Adding "Than Before" would have blown the copy writing budget.

What really gets me about the label, and others I have seen recently: The warning about heating the thing to an internal temperatures of 160 F.

Do they really expect me to jam a thermometer in each burrito or egg roll I microwave?

#2 ::: Jim Macdonald ::: (view all by) ::: January 31, 2012, 12:54 AM:

No, but they think that the fact that you didn't jam a thermometer into every burrito and egg roll you microwaved after they told you to means that you can't sue them if you come down with a food-borne illness.

#3 ::: Linkmeister ::: (view all by) ::: January 31, 2012, 01:47 AM:

The Freschetta pizzas I see in my freezer case still come in 1-inch square boxes, so technically I suppose the claim is accurate. The new packaging hasn't shown up in the Safeway I go to. I'll look forward to it.

#4 ::: mjfgates ::: (view all by) ::: January 31, 2012, 03:34 AM:

There's at least one condom ad hidden in that phrase... no, not in the "internal temperature of 160 F" one!

#5 ::: dcb ::: (view all by) ::: January 31, 2012, 03:35 AM:

Re. heating food etc. : The caterers at our wedding tried to take the food away after it had been out a couple of hours - despite our having specifically arranged for it to be left longer. When we objected - strongly - they tried to claim health and safety: "you probably don't know anything about microbiology but..." My stepmother and I looked at each other then she replied "Well, I'm a doctor, she's a veterinarian, and" - pause while she surveyed the marquee briefly - "about 50% of the people here are doctors, vets, nurses or similar. I think it's safe to say we know a bit more about microbiology than you do."

They then hid the tea and coffee cups before they left. What microbiological safety that was supposed to be for I don't know.

#6 ::: Dave Bell ::: (view all by) ::: January 31, 2012, 05:00 AM:

There used to be a microbiologist at Leeds University who was putting out all sorts of scare stories in the UK media about the micro-organisms found in food, and how dangerous they were.

The opinion in the fields of medicine and food safety seemed to be that he was thinking the whole world was like his petri-dishes, full of yummy food for his bugs, kept at an ideal temperature, and unsullied by competing bacteria. He was seeing the mats of his healthy, thriving, adopted bacterial children, and forgetting what happens to food when it gets eaten.

As with so much of medicine, the dose matters, and after a dose of stomach acid, the bacteria he found in food had to take on an environment designed to break cell walls, while competing with the voracious natives, which cheerfully help us digest food.

It take a pretty big dose of bacteria to get past those defences.

#7 ::: David Harmon ::: (view all by) ::: January 31, 2012, 08:14 AM:

dcb #5: There may have been a "staff keep the leftovers" issue in play there...

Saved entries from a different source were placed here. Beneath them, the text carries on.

-- ==== Sys2Proof/Laws/Requests.lean ====
section
/-! SUPPORT. What the shared operations of requests and of graded topics do, each said once: a request that is
taken runs its owner on the recorded state, and is refused as its owner refuses; an accepted frame is handed on from
the graded state; recording a request touches the request fields of its own entry alone; what the look-ups of the
Access Table and of the grade profile find. -/

namespace Sys2Proof.Machine

/-- The state after an owner's answer. -/
def answered (t : Ticket) : Answer → State
  | .reply res data u => sendReply t res data u
  | .flight u => modifyRequest t.station (fun e => { e with inFlight := some t.counter }) u

/-- A request that is taken runs its owner on the recorded state. -/
theorem takeRequest_taken (code : Byte) (own : Owner) (r : Request) (s : State) (h : taken code r s = true) :
    takeRequest code (some own) r s
      = answered (ticketOf code r s) (own (ticketOf code r s) r.args (noted r s)) := by
  unfold taken at h
  simp only [Bool.and_eq_true] at h
  obtain ⟨⟨⟨⟨hrec, hargs⟩, hlimp⟩, hkey⟩, hentry⟩ := h
  unfold takeRequest
  split at hentry
  · rename_i e he
    simp only [Bool.and_eq_true, bne_iff_ne, ne_eq, Option.isNone_iff_eq_none] at hentry
    have hne : (e.counter == some r.counter) = false := by simpa using hentry.1
    rw [he]
    simp only [hrec, Bool.not_true, Bool.false_eq_true, ↓reduceIte, hne]
    unfold newRequest
    simp only [hentry.2, Option.isSome_none, Bool.false_eq_true, ↓reduceIte]
    have hp : (noted r s).power = s.power := by
      unfold noted requestTag
      split <;> rfl
    have hk : (noted r s).meter = s.meter := by
      unfold noted requestTag
      split <;> rfl
    unfold judgeRequest
    have h1 : ((requestTag r (recorded r s)).2.power == .limp && !takenInLimp code) = false := by
      show ((noted r s).power == .limp && !takenInLimp code) = false
      rw [hp]
      revert hlimp
      cases takenInLimp code <;> cases s.power <;> decide
    have h2 : ((requestTag r (recorded r s)).2.meter.keyOffTaken && !passesKeyOff code) = false := by
      show ((noted r s).meter.keyOffTaken && !passesKeyOff code) = false
      rw [hk]
      revert hkey
      cases s.meter.keyOffTaken <;> cases passesKeyOff code <;> decide
    unfold recorded at h1 h2
    simp only [hargs, Bool.not_true, Bool.false_eq_true, ↓reduceIte, h1, h2]
    rfl
  · exact absurd hentry (by decide)

theorem noted_cases (r : Request) (s : State) :
    noted r s = recorded r s ∨ noted r s = useFree (recorded r s) := by
  unfold noted requestTag
  split
  · exact .inl rfl
  · exact .inr rfl

theorem find?_mapWhere {α : Type} (p q : α → Bool) (f : α → α) (hq : ∀ x, p x = true → q (f x) = q x)
    (hn : ∀ x, p x = true → q x = false) (l : List α) : (mapWhere p f l).find? q = l.find? q := by
  unfold mapWhere
  induction l with
  | nil => rfl
  | cons x l ih =>
    rw [List.map_cons, List.find?_cons, List.find?_cons]
    by_cases hp : p x = true
    · rw [if_pos hp, hq x hp, hn x hp]
      exact ih
    · rw [if_neg hp]
      cases q x
      · exact ih
      · rfl

/-- A change of the request fields of a REQUEST entry leaves the entries of other roles as they are. -/
theorem entryOf_modifyRequest (st : Nat) (f : SubEntry → SubEntry) (hf : ∀ e, (f e).config = e.config)
    (role : Role) (h : role ≠ .request) (s : State) : entryOf (modifyRequest st f s) role = entryOf s role := by
  refine find?_mapWhere _ _ _ (fun x _ => by rw [hf]) (fun x hx => ?_) _
  unfold servesStation at hx
  simp only [Bool.and_eq_true, beq_iff_eq] at hx
  rw [hx.1]
  cases role <;> first | rfl | exact absurd rfl h

/-- Recording a request leaves the entries of other roles as they are. -/
theorem entryOf_noted (r : Request) (s : State) (role : Role) (h : role ≠ .request) :
    entryOf (noted r s) role = entryOf s role := by
  have hr : entryOf (recorded r s) role = entryOf s role := by
    unfold recorded
    exact (entryOf_modifyRequest _ _ (fun e => by rfl) role h _).trans
      (entryOf_modifyRequest _ _ (fun e => by rfl) role h _)
  rcases noted_cases r s with hn | hn <;> rw [hn]
  · exact hr
  · exact hr

/-! ## Fields that recording a request leaves alone -/

@[simp] theorem noted_now (r : Request) (s : State) : (noted r s).now = s.now := by
  rcases noted_cases r s with h | h <;> rw [h] <;> rfl
@[simp] theorem noted_power (r : Request) (s : State) : (noted r s).power = s.power := by
  rcases noted_cases r s with h | h <;> rw [h] <;> rfl
@[simp] theorem noted_limpCause (r : Request) (s : State) : (noted r s).limpCause = s.limpCause := by
  rcases noted_cases r s with h | h <;> rw [h] <;> rfl
@[simp] theorem noted_station (r : Request) (s : State) : (noted r s).station = s.station := by
  rcases noted_cases r s with h | h <;> rw [h] <;> rfl
@[simp] theorem noted_pins (r : Request) (s : State) : (noted r s).pins = s.pins := by
  rcases noted_cases r s with h | h <;> rw [h] <;> rfl
@[simp] theorem noted_keyOffHeld (r : Request) (s : State) : (noted r s).keyOffHeld = s.keyOffHeld := by
  rcases noted_cases r s with h | h <;> rw [h] <;> rfl
@[simp] theorem noted_listenEnds (r : Request) (s : State) : (noted r s).listenEnds = s.listenEnds := by
  rcases noted_cases r s with h | h <;> rw [h] <;> rfl
@[simp] theorem noted_restart (r : Request) (s : State) : (noted r s).restart = s.restart := by
  rcases noted_cases r s with h | h <;> rw [h] <;> rfl
@[simp] theorem noted_detectorArmed (r : Request) (s : State) : (noted r s).detectorArmed = s.detectorArmed := by
  rcases noted_cases r s with h | h <;> rw [h] <;> rfl
@[simp] theorem noted_config (r : Request) (s : State) : (noted r s).config = s.config := by
  rcases noted_cases r s with h | h <;> rw [h] <;> rfl
@[simp] theorem noted_imageGood (r : Request) (s : State) : (noted r s).imageGood = s.imageGood := by
  rcases noted_cases r s with h | h <;> rw [h] <;> rfl
@[simp] theorem noted_bus (r : Request) (s : State) : (noted r s).bus = s.bus := by
  rcases noted_cases r s with h | h <;> rw [h] <;> rfl
@[simp] theorem noted_pose (r : Request) (s : State) : (noted r s).pose = s.pose := by
  rcases noted_cases r s with h | h <;> rw [h] <;> rfl
@[simp] theorem noted_limits (r : Request) (s : State) : (noted r s).limits = s.limits := by
  rcases noted_cases r s with h | h <;> rw [h] <;> rfl
@[simp] theorem noted_intervention (r : Request) (s : State) : (noted r s).intervention = s.intervention := by
  rcases noted_cases r s with h | h <;> rw [h] <;> rfl
@[simp] theorem noted_guidance (r : Request) (s : State) : (noted r s).guidance = s.guidance := by
  rcases noted_cases r s with h | h <;> rw [h] <;> rfl
@[simp] theorem noted_economy (r : Request) (s : State) : (noted r s).economy = s.economy := by
  rcases noted_cases r s with h | h <;> rw [h] <;> rfl
@[simp] theorem noted_time (r : Request) (s : State) : (noted r s).time = s.time := by
  rcases noted_cases r s with h | h <;> rw [h] <;> rfl
@[simp] theorem noted_meter (r : Request) (s : State) : (noted r s).meter = s.meter := by
  rcases noted_cases r s with h | h <;> rw [h] <;> rfl
@[simp] theorem noted_service (r : Request) (s : State) : (noted r s).service = s.service := by
  rcases noted_cases r s with h | h <;> rw [h] <;> rfl
@[simp] theorem noted_diag (r : Request) (s : State) : (noted r s).diag = s.diag := by
  rcases noted_cases r s with h | h <;> rw [h] <;> rfl
@[simp] theorem noted_store (r : Request) (s : State) : (noted r s).store = s.store := by
  rcases noted_cases r s with h | h <;> rw [h] <;> rfl
@[simp] theorem noted_access (r : Request) (s : State) : (noted r s).access = s.access := by
  rcases noted_cases r s with h | h <;> rw [h] <;> rfl
@[simp] theorem noted_pending (r : Request) (s : State) : (noted r s).pending = s.pending := by
  rcases noted_cases r s with h | h <;> rw [h] <;> rfl

@[simp] theorem noted_payloadOf (r : Request) (s : State) (role : Role) (h : role ≠ .request) :
    payloadOf (noted r s) role = payloadOf s role := by
  unfold payloadOf
  rw [entryOf_noted r s role h]

@[simp] theorem noted_limpOrHold (r : Request) (s : State) : limpOrHold (noted r s) = limpOrHold s := by
  unfold limpOrHold inHold
  rw [noted_power, noted_intervention]

@[simp] theorem noted_inHold (r : Request) (s : State) : inHold (noted r s) = inHold s := by
  unfold inHold
  rw [noted_intervention]

@[simp] theorem noted_holds (r : Request) (s : State) (n : Nat) (need : Level) :
    holds (noted r s) n need = holds s n need := by
  unfold holds levelAt
  rw [noted_access]

@[simp] theorem noted_engineRunning (r : Request) (s : State) : engineRunning (noted r s) = engineRunning s := by
  unfold engineRunning livePayload
  rw [entryOf_noted r s _ (by decide)]

@[simp] theorem noted_pilotTravel (r : Request) (s : State) : pilotTravel (noted r s) = pilotTravel s := by
  unfold pilotTravel
  rw [noted_payloadOf r s _ (by decide)]

/-- A level check that passes goes on from the renewed grant. -/
theorem checkLevel_passed (need : Level) (t : Ticket) (s : State) (rest : State → Answer)
    (h : holds s t.station need = true) (hn : need ≠ .operator) :
    checkLevel need t s rest = rest (renewGrant t.station s) := by
  unfold checkLevel
  rw [if_pos h]
  cases need
  · exact absurd rfl hn
  · rfl
  · rfl

theorem checkLevel_refused (need : Level) (t : Ticket) (s : State) (rest : State → Answer)
    (h : holds s t.station need = false) : checkLevel need t s rest = .reply .refusedLevel [] s := by
  unfold checkLevel
  rw [if_neg (by simp [h])]
  rfl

#8 ::: Rob Thornton ::: (view all by) ::: January 31, 2012, 10:18 AM:

How about "This package contains 30% less material?"

#9 ::: Claire ::: (view all by) ::: January 31, 2012, 11:41 AM:

@#6, Dave Bell

There was a food scientist at my own university (Alberta) who was putting out scare stories like that for a while. Drove me batty. She figured that if the turkey had been out of the oven for two hours, you had to throw away whatever you hadn't eaten or refrigerated immediately. So any serious family dinner, you had to toss ALL the leftovers. So utterly, needlessly wasteful!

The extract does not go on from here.